/-- A `cmd` transfer is one command step of the command level. -/
theorem blockStep_atCommandGrain_of_cmd {w : CmdWord} {s t : State} (hc : cmdReady s = true)
    (ht : exec (decode w) (accept w s) = .next t) :
    blockStep { atCommandGrain s with commands := w :: s.commands } =
      .next (atCommandGrain t) := by
  obtain ⟨hrsp, howed, -⟩ := cmdReady_iff.mp hc
  rw [exec_eq (s := accept w s) _ howed] at ht
  cases ht
  have hs := atCommandGrain_of_no_status hrsp
  rw [blockStep_of_command (by simp [hs, hrsp]) (by simp [hs, howed]) rfl,
    commandStep_eq _ (by simp [hs, howed]), hs]
  rfl

/-- A `dat` transfer is one EMIT step of the command level. -/
theorem blockStep_atCommandGrain_of_dat {s : State} (hd : datValid s = true) :
    blockStep (atCommandGrain s) = .next (atCommandGrain (serveByte s)) := by
  obtain ⟨hrsp, howed, -⟩ := datValid_iff.mp hd
  have hs := atCommandGrain_of_no_status hrsp
  rw [blockStep_of_owed (by simp [hs, hrsp]) (by simpa [hs] using howed), hs,
    atCommandGrain_of_no_status (by simp [hrsp]), serveByte_eq, emitByte_eq, serveByte_eq,
    emitByte_eq]
  rfl

/-- An edge that makes neither a `cmd` nor a `dat` transfer is none at the command level: a status was
taken, or the block waited. -/
theorem atCommandGrain_of_no_cmd_no_dat {p : Pins} {s t : State} (hrst : p.rst = false)
    (hstep : clockEdge p s = .next t) (hc : (cmdReady s && p.cmdValid) = false)
    (hd : (datValid s && p.datReady) = false) : atCommandGrain t = atCommandGrain s := by
  have hk := handshakeKept_of_clockEdge_next hrst hstep
  by_cases hr : (rspValid s && p.rspReady) = true
  · obtain ⟨hvalid, hready⟩ := Bool.and_eq_true_iff.mp hr
    rw [clockEdge_of_rsp hrst hk hvalid hready] at hstep
    cases hstep
    rw [atCommandGrain_drawWait, atCommandGrain_takeStatus, atCommandGrain_offered]
  · rw [clockEdge_of_no_transfer hrst hk hc (Bool.eq_false_iff.mpr hr) hd] at hstep
    cases hstep
    rw [atCommandGrain_waitEdge, atCommandGrain_offered]

/-- Settles O60: each kind of clock edge with the block step it is. -/
theorem signalLevelRefinesCommandLevel : Obligations.SignalLevelRefinesCommandLevel := by
  intro p s t hrst hstep
  have hk := handshakeKept_of_clockEdge_next hrst hstep
  refine ⟨fun hc hv => ?_, fun hd hp => ?_, fun hnocmd hnodat => ?_⟩
  · obtain ⟨u, hu⟩ := exec_next (decode p.cmd) (accept p.cmd s)
    rw [clockEdge_of_cmd hrst hk hc hv hu] at hstep
    cases hstep
    rw [atCommandGrain_drawWait, blockStep_atCommandGrain_of_cmd hc hu]
  · rw [clockEdge_of_dat hrst hk hd hp] at hstep
    cases hstep
    rw [atCommandGrain_drawWait, ← atCommandGrain_offered s (offerOf p)]
    exact blockStep_atCommandGrain_of_dat hd
  · exact atCommandGrain_of_no_cmd_no_dat hrst hstep (by simpa using hnocmd) (by simpa using hnodat)

/-! Reset. -/

theorem step_of_reset {s : State} {ts : List Turn} (h : s.schedule = .reset :: ts) :
    step s = .next (pulseReset { s with schedule := ts }) := by
  simp only [step, h]

/-- Settles O42: the turn is `pulseReset`, written out. -/
theorem resetAbortsWhateverRuns : Obligations.ResetAbortsWhateverRuns :=
  fun _ _ hturn => step_of_reset hturn

/-- Settles O54: the edge is `pulseReset`, after which there is nothing to offer on `rsp` and `dat`. -/
theorem resetEdgeOverrides : Obligations.ResetEdgeOverrides := by
  intro p s hrst
  exact ⟨_, clockEdge_of_rst s hrst, by simp [outputs, rspValid, datValid]⟩

/-- The closed form from phase 0: byte `j` is byte `j mod 4` of sample `j div 4` (R92, R99). -/
theorem closedByte_zero (s : State) (j : Nat) :
    closedByte s 0 j = byteSelect (sine s.config.sine (BitVec.ofNat 32 (j / 4)) s.period)
      (BitVec.ofNat 2 (j % 4)) := by
  rw [closedByte, sampleAt, show (0 : Word) + BitVec.ofNat 32 (j / 4) = _ from BitVec.zero_add _]

/-- Settles O37: OPEN leaves phase 0 at a sample boundary, where READ has its closed form (R99). -/
theorem firstOutputAfterReset : Obligations.FirstOutputAfterReset := by
  intro c a n
  have hopen := completed_open_of_free (s := State.resetWith c) (decode_encode (.openCmd a)) rfl
  refine ⟨_, completeAll_eq _ rfl, ?_⟩
  rw [completedAll, completedAll, completedAll, hopen,
    completed_read (decode_encode (.readCmd n)) rfl, producedBytes_of_boundary rfl]
  simp only [statusesIn_append, bytesIn_append, statusesIn, bytesIn, statusesIn_map_byte,
    bytesIn_map_byte]
  exact ⟨rfl, List.map_congr_left fun j _ => closedByte_zero _ j⟩

/-! The duties of the host. -/

/-- A caller holds the session only while the gate is held (R17). -/
def HoldsOnlyHeld (holder : Option Nat) (g : Gate) : Prop := holder ≠ none → g = .held

theorem HoldsOnlyHeld.after {holder : Option Nat} {g : Gate} (c : Call)
    (h : HoldsOnlyHeld holder g) :
    HoldsOnlyHeld (holderAfter holder g c) (gateTable c.cmd g) := by
  obtain ⟨caller, cmd⟩ := c
  cases cmd with
  | openCmd a => exact fun _ => rfl
  | closeCmd a => exact fun hsome => absurd rfl hsome
  | readCmd n | writeCmd n => exact h

/-- A caller that does its duty finds the gate held when it sends READ (R165). -/
theorem statusTable_ne_notHeld_of_dutiful {holder : Option Nat} {g : Gate} {c : Call}
    (h : HoldsOnlyHeld holder g) (hduty : dutiful holder c = true) :
    statusTable c.cmd g ≠ .notHeld := by
  obtain ⟨caller, cmd⟩ := c
  cases cmd with
  | readCmd n =>
    have hholder : holder = some caller := by simpa [dutiful] using hduty
    rw [h (by simp [hholder])]
    simp [statusTable]
  | openCmd a => cases g <;> simp [statusTable]
  | writeCmd a | closeCmd a => simp [statusTable]

theorem notHeld_mem_transfers_iff (w : CmdWord) (s : State) :
    .status .notHeld ∈ transfers w s ↔ statusTable (decode w) s.gate = .notHeld := by
  simp [transfers, eq_comm]

theorem notHeld_not_mem_of_disciplined {holder : Option Nat} {calls : List Call} {s : State}
    (h : HoldsOnlyHeld holder s.gate) (hd : disciplined holder s.gate calls = true) :
    ∃ later, (completedAll (calls.map fun c => encode c.cmd) s).trace = s.trace ++ later ∧
      .status .notHeld ∉ later := by
  induction calls generalizing holder s with
  | nil => exact ⟨[], (List.append_nil _).symm, List.not_mem_nil⟩
  | cons c calls ih =>
    obtain ⟨hduty, hrest⟩ := Bool.and_eq_true_iff.mp hd
    have hgate : (completed (encode c.cmd) s).gate = gateTable c.cmd s.gate := by
      rw [completed_gate, decode_encode]
    rw [← hgate] at hrest
    obtain ⟨later, htrace, hnone⟩ := ih (hgate ▸ h.after c) hrest
    refine ⟨transfers (encode c.cmd) s ++ later, ?_, ?_⟩
    · rw [List.map_cons, completedAll, htrace, completed_trace, List.append_assoc]
    · rw [List.mem_append, notHeld_mem_transfers_iff, decode_encode]
      exact not_or.mpr ⟨statusTable_ne_notHeld_of_dutiful h hduty, hnone⟩

/-- Settles O38: along the calls a caller holds the session only while the gate is held. -/
theorem dutifulHostNeverSeesNotHeld : Obligations.DutifulHostNeverSeesNotHeld := by
  intro calls s t hi hg hd ht
  rw [completeAll_eq _ hi] at ht
  cases ht
  rw [← hg] at hd
  exact notHeld_not_mem_of_disciplined (fun hsome => absurd rfl hsome) hd

/-! The block never halts. -/

theorem step_of_edge {s : State} {p : Pins} {ts : List Turn} (h : s.schedule = .edge p :: ts) :
    step s = clockEdge p { s with schedule := ts } := by
  simp only [step, h]

theorem blockStep_of_status {s : State} {st : Status} (h : s.rsp = some st) :
    blockStep s = .next (takeStatus s) := by
  simp [blockStep, h]

/-- At the command level every step answers a next state (R173). -/
theorem blockStep_next (s : State) : ∃ t, blockStep s = .next t := by
  rcases blockStep_cases s with ⟨_, -, h⟩ | ⟨-, -, h⟩ | ⟨-, -, -, h⟩ | ⟨-, -, w, ws, -, h⟩
  · exact ⟨_, h⟩
  · exact ⟨_, h⟩
  · exact ⟨_, h⟩
  · obtain ⟨t, -, ht⟩ := commandStep_next w { s with commands := ws }
    exact ⟨_, h.trans ht⟩

/-- A clock edge stops only where the handshake is broken. -/
theorem clockEdge_next_or_broken (p : Pins) (s : State) :
    (∃ t, clockEdge p s = .next t) ∨ (p.rst = false ∧ handshakeKept p s = false) := by
  rcases clockEdge_cases p s with ⟨-, h⟩ | ⟨hrst, hk, -⟩ | ⟨-, -, -, -, t, -, h⟩ |
    ⟨-, -, -, -, h⟩ | ⟨-, -, -, -, h⟩ | ⟨-, -, -, -, -, h⟩
  case inr.inl => exact .inr ⟨hrst, hk⟩
  all_goals exact .inl ⟨_, h⟩

theorem step_of_broken {s : State} {p : Pins} {ts : List Turn} (hs : s.schedule = .edge p :: ts)
    (hrst : p.rst = false) (hk : handshakeKept p s = false) :
    step s = .refused .brokenHandshake := by
  rw [step_of_edge hs, clockEdge_of_broken (s := { s with schedule := ts }) hrst hk]

/-- Settles O52: by whose turn it is; only a clock edge can stop. -/
theorem onlyABrokenHandshakeStops : Obligations.OnlyABrokenHandshakeStops := by
  refine ⟨fun s => ?_, fun s p ts w hs hrst hoff hbroken =>
    step_of_broken hs hrst (handshakeKept_eq_false_iff.mpr ⟨w, hoff, hbroken⟩)⟩
  cases hs : s.schedule with
  | nil => exact .inl (step_of_schedule_nil hs ▸ blockStep_next s)
  | cons turn ts =>
    cases turn with
    | proceed => exact .inl (step_of_proceed hs ▸ blockStep_next _)
    | stall => exact .inl ⟨_, step_of_stall hs⟩
    | reset => exact .inl ⟨_, step_of_reset hs⟩
    | edge p =>
      rcases clockEdge_next_or_broken p { s with schedule := ts } with hnext | ⟨hrst, hk⟩
      · exact .inl (step_of_edge hs ▸ hnext)
      · obtain ⟨w, hoff, hbroken⟩ := handshakeKept_eq_false_iff.mp hk
        exact .inr ⟨step_of_broken hs hrst hk, p, ts, w, rfl, hrst, hoff, hbroken⟩

/-! The stored sample at a sample boundary. -/

/-- The state with another stored sample. -/
def State.withSample (v : Word) (s : State) : State := { s with sample := v }

/-- `t` is `s`, or differs from it in a stored sample that no byte will show. -/
def SameButOldSample (s t : State) : Prop := t = s ∨ (s.cursor = 0 ∧ ∃ v, t = s.withSample v)

theorem SameButOldSample.exists_sample {s t : State} (h : SameButOldSample s t) :
    ∃ v, t = { s with sample := v } := by
  rcases h with rfl | ⟨-, v, rfl⟩
  · exact ⟨t.sample, rfl⟩
  · exact ⟨v, rfl⟩

/-- Two answers that are next states which agree but for an old sample, or the same refusal. -/
inductive SameAnswer : Answer → Answer → Prop
  | next {s t : State} (h : SameButOldSample s t) : SameAnswer (.next s) (.next t)
  | refused (r : Refusal) : SameAnswer (.refused r) (.refused r)

theorem SameAnswer.refl (a : Answer) : SameAnswer a a := by
  cases a with
  | next s => exact .next (.inl rfl)
  | fault r => nomatch r
  | refused r => exact .refused r

theorem SameAnswer.next_left {s : State} {b : Answer} (h : SameAnswer (.next s) b) :
    ∃ v, b = .next { s with sample := v } := by
  cases h with
  | next hsame =>
    obtain ⟨v, rfl⟩ := hsame.exists_sample
    exact ⟨v, rfl⟩

theorem SameAnswer.refused_left {r : Refusal} {b : Answer} (h : SameAnswer (.refused r) b) :
    b = .refused r := by
  cases h
  rfl

/-- At a sample boundary EMIT overwrites the stored sample unread (R90, R94). -/
theorem serveByte_withSample {s : State} (hc : s.cursor = 0) (v : Word) :
    serveByte (s.withSample v) = serveByte s := by
  rw [serveByte_eq, serveByte_eq, emitByte_of_boundary (s := s.withSample v) hc,
    emitByte_of_boundary hc]
  rfl

theorem takeStatus_withSample (s : State) (v : Word) :
    takeStatus (s.withSample v) = (takeStatus s).withSample v := by
  rw [takeStatus_eq, takeStatus_eq]
  rfl

theorem waitEdge_withSample (s : State) (v : Word) :
    waitEdge (s.withSample v) = (waitEdge s).withSample v := by
  have hwait : (s.withSample v).wait = s.wait := rfl
  have hidle : idle (s.withSample v) = idle s := rfl
  unfold waitEdge
  rw [hwait, hidle]
  split
  · rfl
  · split
    · rfl
    · rfl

> [Description of the task]
Reproduce exactly, and with no other material, the lines between those holding "fun _ _ hturn => step_of_reset hturn" and "def HoldsOnlyHeld (holder", inclusive.

> [Expected output]
  fun _ _ hturn => step_of_reset hturn

/-- Settles O54: the edge is `pulseReset`, after which there is nothing to offer on `rsp` and `dat`. -/
theorem resetEdgeOverrides : Obligations.ResetEdgeOverrides := by
  intro p s hrst
  exact ⟨_, clockEdge_of_rst s hrst, by simp [outputs, rspValid, datValid]⟩

/-- The closed form from phase 0: byte `j` is byte `j mod 4` of sample `j div 4` (R92, R99). -/
theorem closedByte_zero (s : State) (j : Nat) :
    closedByte s 0 j = byteSelect (sine s.config.sine (BitVec.ofNat 32 (j / 4)) s.period)
      (BitVec.ofNat 2 (j % 4)) := by
  rw [closedByte, sampleAt, show (0 : Word) + BitVec.ofNat 32 (j / 4) = _ from BitVec.zero_add _]

/-- Settles O37: OPEN leaves phase 0 at a sample boundary, where READ has its closed form (R99). -/
theorem firstOutputAfterReset : Obligations.FirstOutputAfterReset := by
  intro c a n
  have hopen := completed_open_of_free (s := State.resetWith c) (decode_encode (.openCmd a)) rfl
  refine ⟨_, completeAll_eq _ rfl, ?_⟩
  rw [completedAll, completedAll, completedAll, hopen,
    completed_read (decode_encode (.readCmd n)) rfl, producedBytes_of_boundary rfl]
  simp only [statusesIn_append, bytesIn_append, statusesIn, bytesIn, statusesIn_map_byte,
    bytesIn_map_byte]
  exact ⟨rfl, List.map_congr_left fun j _ => closedByte_zero _ j⟩

/-! The duties of the host. -/

/-- A caller holds the session only while the gate is held (R17). -/
def HoldsOnlyHeld (holder : Option Nat) (g : Gate) : Prop := holder ≠ none → g = .held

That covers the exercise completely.